Stored items
⁂

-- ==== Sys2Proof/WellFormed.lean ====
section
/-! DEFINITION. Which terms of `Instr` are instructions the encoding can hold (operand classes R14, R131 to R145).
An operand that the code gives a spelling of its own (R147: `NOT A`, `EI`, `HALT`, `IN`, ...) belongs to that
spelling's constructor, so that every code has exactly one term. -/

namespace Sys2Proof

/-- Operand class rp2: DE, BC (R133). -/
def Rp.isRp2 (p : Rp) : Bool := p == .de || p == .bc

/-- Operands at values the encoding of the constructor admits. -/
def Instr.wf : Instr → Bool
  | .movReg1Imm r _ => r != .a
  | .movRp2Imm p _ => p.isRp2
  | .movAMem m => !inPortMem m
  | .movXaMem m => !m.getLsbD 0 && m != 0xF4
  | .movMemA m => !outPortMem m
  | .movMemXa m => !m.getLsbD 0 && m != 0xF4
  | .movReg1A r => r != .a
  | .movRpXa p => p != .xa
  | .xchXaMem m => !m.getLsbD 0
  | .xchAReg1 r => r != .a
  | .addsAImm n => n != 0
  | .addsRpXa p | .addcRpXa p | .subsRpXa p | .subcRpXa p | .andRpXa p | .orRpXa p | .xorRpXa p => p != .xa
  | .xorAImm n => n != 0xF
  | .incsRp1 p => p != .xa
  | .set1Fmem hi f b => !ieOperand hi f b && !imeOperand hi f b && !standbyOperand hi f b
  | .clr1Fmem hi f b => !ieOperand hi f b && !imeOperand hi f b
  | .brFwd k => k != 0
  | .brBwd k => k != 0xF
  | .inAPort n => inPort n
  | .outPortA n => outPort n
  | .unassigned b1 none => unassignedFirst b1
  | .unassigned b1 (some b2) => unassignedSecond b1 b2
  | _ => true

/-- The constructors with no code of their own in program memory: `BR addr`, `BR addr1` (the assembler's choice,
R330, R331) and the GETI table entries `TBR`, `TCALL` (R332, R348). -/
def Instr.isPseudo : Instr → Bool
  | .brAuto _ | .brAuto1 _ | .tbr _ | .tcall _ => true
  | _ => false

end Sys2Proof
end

⁂

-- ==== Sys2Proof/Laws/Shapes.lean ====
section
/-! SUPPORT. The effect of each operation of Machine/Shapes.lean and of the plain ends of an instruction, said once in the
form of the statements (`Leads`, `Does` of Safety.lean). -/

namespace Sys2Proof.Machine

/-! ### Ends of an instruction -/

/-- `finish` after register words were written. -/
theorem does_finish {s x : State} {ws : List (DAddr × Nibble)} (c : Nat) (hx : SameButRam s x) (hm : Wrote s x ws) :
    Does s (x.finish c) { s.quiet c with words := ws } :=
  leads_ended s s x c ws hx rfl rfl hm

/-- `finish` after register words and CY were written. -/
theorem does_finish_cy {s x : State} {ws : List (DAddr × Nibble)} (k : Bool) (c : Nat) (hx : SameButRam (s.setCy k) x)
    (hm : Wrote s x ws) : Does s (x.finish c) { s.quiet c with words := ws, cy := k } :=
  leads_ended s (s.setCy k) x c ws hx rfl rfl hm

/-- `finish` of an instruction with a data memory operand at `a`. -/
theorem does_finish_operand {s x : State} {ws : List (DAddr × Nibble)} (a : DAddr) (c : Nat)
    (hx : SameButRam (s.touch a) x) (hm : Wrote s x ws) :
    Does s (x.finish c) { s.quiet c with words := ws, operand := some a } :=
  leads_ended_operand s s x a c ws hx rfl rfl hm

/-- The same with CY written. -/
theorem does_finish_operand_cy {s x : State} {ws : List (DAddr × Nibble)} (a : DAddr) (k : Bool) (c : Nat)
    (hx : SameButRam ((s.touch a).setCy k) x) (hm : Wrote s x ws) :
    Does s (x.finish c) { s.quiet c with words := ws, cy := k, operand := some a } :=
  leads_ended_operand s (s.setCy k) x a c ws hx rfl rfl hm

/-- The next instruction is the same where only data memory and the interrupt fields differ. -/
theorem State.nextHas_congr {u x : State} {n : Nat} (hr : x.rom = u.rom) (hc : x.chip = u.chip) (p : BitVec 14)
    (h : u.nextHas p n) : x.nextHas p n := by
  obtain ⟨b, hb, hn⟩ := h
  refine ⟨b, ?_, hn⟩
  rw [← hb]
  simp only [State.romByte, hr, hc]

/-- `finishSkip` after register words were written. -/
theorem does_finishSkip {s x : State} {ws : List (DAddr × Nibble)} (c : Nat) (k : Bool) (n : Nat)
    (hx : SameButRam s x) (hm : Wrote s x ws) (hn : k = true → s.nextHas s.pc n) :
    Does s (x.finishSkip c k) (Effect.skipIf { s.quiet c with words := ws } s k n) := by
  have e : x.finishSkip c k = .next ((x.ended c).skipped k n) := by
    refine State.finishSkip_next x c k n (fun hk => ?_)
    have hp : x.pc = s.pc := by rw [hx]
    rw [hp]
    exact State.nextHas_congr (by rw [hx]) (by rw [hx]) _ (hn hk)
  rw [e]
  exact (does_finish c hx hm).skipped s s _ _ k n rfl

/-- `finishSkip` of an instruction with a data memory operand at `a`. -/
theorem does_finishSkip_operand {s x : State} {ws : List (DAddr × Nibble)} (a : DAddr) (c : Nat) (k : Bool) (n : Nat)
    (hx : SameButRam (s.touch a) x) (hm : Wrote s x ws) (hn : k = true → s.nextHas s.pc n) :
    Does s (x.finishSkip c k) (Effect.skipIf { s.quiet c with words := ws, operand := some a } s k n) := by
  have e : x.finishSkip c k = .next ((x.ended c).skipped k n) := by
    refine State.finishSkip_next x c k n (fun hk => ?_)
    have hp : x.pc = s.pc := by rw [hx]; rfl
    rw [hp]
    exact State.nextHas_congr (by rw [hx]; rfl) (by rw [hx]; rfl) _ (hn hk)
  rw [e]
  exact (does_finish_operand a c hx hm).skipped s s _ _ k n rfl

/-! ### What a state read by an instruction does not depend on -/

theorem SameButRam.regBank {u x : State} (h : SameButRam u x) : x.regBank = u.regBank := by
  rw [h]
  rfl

⁂

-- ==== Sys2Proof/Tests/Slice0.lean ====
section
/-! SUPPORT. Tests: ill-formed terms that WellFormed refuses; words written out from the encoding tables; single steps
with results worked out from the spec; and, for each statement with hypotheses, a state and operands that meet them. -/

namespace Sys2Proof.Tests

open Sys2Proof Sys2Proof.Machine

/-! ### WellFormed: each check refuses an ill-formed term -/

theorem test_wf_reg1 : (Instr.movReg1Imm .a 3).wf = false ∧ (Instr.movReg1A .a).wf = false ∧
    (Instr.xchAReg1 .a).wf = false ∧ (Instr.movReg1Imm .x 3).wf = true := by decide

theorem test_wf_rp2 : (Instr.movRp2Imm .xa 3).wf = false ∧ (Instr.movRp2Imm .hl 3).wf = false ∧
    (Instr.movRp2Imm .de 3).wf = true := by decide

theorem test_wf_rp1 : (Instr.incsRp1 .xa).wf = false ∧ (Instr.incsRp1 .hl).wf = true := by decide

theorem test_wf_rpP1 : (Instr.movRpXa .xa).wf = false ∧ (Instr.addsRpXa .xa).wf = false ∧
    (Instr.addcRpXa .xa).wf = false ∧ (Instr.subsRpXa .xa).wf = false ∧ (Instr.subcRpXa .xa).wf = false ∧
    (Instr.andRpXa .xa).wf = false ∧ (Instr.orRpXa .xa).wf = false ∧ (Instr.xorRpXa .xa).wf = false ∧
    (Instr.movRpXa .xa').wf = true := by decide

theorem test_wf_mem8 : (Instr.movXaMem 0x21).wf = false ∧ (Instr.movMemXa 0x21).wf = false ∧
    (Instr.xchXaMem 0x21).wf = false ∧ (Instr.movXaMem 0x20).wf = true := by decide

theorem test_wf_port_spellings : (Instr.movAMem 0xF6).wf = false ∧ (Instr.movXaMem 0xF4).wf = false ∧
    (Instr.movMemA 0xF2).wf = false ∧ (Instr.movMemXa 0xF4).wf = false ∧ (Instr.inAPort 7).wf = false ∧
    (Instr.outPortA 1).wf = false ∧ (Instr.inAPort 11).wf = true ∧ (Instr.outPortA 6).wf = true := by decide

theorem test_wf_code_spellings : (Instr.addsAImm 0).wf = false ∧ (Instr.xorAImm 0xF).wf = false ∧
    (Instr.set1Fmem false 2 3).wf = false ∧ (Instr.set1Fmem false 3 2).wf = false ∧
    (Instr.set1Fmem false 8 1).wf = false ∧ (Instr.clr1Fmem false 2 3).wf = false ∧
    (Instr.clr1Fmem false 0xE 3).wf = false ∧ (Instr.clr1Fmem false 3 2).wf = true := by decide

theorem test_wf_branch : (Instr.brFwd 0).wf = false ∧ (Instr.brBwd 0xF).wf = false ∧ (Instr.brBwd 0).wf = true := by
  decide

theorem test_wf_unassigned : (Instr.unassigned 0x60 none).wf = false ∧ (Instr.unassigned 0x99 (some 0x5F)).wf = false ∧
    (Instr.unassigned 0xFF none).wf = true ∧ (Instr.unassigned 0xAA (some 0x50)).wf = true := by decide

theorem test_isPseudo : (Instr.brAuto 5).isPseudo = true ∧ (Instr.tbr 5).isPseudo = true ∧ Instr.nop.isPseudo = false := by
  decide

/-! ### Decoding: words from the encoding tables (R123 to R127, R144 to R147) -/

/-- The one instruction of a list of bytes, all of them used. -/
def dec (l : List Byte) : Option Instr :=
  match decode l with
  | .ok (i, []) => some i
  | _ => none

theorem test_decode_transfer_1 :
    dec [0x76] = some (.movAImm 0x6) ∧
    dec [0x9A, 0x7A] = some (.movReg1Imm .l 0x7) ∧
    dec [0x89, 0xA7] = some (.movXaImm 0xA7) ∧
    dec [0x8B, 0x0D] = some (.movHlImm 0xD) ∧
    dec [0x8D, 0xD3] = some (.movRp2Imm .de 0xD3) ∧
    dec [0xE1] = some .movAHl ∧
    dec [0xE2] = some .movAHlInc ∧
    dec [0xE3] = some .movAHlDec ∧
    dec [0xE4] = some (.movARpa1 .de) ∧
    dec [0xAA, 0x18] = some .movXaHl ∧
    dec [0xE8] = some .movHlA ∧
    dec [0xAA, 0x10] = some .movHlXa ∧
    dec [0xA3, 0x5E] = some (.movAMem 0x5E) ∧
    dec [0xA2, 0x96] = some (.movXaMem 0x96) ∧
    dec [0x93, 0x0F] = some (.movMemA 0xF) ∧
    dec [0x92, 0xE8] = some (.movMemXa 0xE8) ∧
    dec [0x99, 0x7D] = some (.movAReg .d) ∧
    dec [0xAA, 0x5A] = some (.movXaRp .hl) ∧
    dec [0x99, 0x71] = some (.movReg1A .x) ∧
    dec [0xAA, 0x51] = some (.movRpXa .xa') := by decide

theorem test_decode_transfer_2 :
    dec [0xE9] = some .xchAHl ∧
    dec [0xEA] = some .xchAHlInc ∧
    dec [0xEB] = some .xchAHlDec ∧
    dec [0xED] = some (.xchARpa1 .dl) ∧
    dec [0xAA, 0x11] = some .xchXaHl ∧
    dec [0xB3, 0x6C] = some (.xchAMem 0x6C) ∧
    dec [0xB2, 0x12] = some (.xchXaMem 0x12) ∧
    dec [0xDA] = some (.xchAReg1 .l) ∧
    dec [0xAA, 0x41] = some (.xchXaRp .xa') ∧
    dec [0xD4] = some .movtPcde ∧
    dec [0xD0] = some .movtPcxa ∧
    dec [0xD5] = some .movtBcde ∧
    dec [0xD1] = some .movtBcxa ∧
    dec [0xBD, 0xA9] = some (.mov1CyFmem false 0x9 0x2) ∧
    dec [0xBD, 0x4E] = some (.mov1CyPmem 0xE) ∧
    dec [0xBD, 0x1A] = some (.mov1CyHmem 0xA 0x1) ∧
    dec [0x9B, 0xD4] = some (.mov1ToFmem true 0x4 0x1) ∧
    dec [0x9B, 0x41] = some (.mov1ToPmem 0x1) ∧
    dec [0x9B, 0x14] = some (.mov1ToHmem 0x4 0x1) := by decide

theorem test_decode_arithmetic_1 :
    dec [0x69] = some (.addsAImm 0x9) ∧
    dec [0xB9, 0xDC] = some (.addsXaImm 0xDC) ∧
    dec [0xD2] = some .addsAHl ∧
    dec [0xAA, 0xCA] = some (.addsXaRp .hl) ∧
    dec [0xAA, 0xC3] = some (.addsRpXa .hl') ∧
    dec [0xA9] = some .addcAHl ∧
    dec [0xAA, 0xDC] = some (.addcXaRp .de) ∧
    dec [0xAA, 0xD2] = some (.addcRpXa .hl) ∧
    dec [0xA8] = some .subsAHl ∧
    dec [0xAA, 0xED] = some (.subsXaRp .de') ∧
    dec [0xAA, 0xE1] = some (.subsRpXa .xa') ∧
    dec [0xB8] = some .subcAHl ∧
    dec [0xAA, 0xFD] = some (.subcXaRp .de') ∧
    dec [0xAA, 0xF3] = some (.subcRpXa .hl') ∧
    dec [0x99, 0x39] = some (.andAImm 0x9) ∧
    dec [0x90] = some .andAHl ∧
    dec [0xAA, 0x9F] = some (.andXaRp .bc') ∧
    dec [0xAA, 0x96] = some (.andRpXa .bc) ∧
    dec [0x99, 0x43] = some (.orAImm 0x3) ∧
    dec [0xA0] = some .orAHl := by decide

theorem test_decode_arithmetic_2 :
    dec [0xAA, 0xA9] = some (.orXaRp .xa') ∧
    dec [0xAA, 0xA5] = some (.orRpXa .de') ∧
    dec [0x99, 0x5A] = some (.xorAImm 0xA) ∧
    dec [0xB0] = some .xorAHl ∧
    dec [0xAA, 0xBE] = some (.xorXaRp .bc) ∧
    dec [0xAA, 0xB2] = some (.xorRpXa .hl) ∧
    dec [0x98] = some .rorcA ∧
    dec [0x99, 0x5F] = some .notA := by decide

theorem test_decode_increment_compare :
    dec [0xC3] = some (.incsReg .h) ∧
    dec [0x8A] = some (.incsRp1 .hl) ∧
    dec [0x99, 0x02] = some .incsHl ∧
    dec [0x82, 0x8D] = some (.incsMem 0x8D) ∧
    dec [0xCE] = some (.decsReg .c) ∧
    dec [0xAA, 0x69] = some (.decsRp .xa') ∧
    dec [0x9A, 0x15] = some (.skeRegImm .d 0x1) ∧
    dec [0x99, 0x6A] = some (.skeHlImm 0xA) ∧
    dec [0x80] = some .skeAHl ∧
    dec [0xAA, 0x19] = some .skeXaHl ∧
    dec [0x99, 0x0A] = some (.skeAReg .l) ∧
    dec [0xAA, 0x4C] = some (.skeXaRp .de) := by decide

⁂

### Exercise brief
Copy every line above in which the string "addcRpXa" shows up.

### Exercise result
  | .addsRpXa p | .addcRpXa p | .subsRpXa p | .subcRpXa p | .andRpXa p | .orRpXa p | .xorRpXa p => p != .xa
    (Instr.addcRpXa .xa).wf = false ∧ (Instr.subsRpXa .xa).wf = false ∧ (Instr.subcRpXa .xa).wf = false ∧
    dec [0xAA, 0xD2] = some (.addcRpXa .hl) ∧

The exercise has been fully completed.